[Data items]
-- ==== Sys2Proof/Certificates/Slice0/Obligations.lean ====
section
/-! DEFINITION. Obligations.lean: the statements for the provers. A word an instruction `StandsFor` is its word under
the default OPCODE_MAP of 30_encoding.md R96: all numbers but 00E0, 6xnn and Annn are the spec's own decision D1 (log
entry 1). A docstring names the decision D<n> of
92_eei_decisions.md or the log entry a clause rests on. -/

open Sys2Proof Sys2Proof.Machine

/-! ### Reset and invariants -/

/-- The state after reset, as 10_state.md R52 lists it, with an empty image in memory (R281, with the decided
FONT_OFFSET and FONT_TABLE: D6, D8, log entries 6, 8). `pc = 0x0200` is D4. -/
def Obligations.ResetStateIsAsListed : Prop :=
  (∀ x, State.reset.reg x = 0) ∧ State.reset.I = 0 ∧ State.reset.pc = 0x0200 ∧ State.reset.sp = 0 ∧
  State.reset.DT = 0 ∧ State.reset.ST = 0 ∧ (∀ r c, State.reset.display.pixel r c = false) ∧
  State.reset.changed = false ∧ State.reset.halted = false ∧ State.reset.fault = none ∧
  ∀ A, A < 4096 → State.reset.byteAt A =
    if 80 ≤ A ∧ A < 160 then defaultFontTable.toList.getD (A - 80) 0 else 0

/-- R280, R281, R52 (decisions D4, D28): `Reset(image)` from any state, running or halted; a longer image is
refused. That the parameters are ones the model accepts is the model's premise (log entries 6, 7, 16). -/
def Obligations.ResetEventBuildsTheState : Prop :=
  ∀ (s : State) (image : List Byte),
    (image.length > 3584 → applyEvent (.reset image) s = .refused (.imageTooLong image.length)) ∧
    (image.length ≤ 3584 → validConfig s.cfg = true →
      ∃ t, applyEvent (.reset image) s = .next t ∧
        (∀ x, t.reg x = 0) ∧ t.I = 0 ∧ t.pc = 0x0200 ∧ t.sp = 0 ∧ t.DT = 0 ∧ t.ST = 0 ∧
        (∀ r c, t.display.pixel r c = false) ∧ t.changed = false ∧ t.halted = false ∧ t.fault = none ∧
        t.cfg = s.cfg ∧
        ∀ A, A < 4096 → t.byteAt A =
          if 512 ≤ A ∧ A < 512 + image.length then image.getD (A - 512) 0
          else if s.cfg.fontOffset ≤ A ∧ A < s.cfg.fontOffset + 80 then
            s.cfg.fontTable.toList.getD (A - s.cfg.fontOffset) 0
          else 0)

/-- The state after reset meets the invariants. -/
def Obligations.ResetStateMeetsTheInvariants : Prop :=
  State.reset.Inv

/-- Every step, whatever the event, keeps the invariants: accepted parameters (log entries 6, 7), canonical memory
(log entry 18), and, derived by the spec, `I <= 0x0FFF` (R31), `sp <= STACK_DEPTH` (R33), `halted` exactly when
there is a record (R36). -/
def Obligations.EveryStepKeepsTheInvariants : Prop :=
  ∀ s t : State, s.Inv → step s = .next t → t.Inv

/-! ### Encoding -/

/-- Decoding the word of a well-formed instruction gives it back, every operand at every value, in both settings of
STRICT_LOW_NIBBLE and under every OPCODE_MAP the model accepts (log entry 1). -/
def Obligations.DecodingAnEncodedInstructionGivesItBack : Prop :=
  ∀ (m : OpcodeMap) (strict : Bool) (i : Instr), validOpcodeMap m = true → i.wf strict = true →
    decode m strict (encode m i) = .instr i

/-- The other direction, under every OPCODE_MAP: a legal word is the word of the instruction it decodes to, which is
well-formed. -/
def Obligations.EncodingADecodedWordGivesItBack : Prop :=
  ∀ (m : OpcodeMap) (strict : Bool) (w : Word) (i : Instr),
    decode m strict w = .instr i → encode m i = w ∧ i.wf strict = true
...
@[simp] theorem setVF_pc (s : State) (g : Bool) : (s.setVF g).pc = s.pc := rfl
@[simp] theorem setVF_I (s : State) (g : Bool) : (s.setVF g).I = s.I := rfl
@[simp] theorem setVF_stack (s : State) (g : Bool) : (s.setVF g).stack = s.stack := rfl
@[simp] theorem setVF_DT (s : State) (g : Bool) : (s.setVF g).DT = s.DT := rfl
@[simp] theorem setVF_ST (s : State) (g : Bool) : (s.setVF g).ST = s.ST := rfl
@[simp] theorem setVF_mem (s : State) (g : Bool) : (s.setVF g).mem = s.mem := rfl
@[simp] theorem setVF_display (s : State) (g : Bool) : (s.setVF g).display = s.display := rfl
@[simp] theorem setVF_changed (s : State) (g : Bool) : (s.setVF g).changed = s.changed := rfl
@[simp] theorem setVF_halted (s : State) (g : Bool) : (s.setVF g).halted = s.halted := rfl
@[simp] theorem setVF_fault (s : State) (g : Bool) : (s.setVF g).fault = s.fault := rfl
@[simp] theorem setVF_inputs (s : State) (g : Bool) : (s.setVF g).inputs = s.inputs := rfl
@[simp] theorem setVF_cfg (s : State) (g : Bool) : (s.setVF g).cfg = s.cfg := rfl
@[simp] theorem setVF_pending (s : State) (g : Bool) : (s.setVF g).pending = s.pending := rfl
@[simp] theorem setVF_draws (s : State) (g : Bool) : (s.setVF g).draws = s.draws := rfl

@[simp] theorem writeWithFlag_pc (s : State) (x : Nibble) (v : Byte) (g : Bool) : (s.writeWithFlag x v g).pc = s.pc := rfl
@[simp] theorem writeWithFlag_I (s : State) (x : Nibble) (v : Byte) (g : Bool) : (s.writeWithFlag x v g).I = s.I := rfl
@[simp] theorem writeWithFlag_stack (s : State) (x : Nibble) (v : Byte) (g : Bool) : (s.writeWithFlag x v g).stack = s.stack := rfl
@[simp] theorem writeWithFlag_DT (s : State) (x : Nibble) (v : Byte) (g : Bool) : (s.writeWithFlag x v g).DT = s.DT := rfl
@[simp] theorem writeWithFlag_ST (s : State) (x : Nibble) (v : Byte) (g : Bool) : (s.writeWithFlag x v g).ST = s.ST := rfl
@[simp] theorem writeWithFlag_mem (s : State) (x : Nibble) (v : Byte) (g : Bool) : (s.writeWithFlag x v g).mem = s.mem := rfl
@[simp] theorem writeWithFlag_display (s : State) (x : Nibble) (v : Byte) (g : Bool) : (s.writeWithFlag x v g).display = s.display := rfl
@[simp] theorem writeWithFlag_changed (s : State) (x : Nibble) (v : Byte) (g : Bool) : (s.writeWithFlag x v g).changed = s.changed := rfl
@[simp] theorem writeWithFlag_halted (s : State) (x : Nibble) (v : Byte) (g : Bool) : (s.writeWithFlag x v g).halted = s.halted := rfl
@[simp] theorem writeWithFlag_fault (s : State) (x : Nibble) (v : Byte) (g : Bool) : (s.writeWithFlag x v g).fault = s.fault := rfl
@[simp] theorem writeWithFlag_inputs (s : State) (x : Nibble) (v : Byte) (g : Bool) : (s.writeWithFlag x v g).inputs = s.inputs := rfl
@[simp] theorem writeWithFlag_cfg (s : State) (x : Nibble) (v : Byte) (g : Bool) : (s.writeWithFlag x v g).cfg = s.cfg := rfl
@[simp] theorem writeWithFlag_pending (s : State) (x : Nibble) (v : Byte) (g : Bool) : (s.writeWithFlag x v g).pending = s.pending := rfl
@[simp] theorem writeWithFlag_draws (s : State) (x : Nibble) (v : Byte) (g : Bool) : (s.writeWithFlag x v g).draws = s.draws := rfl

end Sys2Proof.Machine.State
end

Description of the task:
Of the lines above, retype only those from the line containing "(strict : Bool) (w" through the line containing "decode m strict w", including both, exactly.

Answer box:
  ∀ (m : OpcodeMap) (strict : Bool) (w : Word) (i : Instr),
    decode m strict w = .instr i → encode m i = w ∧ i.wf strict = true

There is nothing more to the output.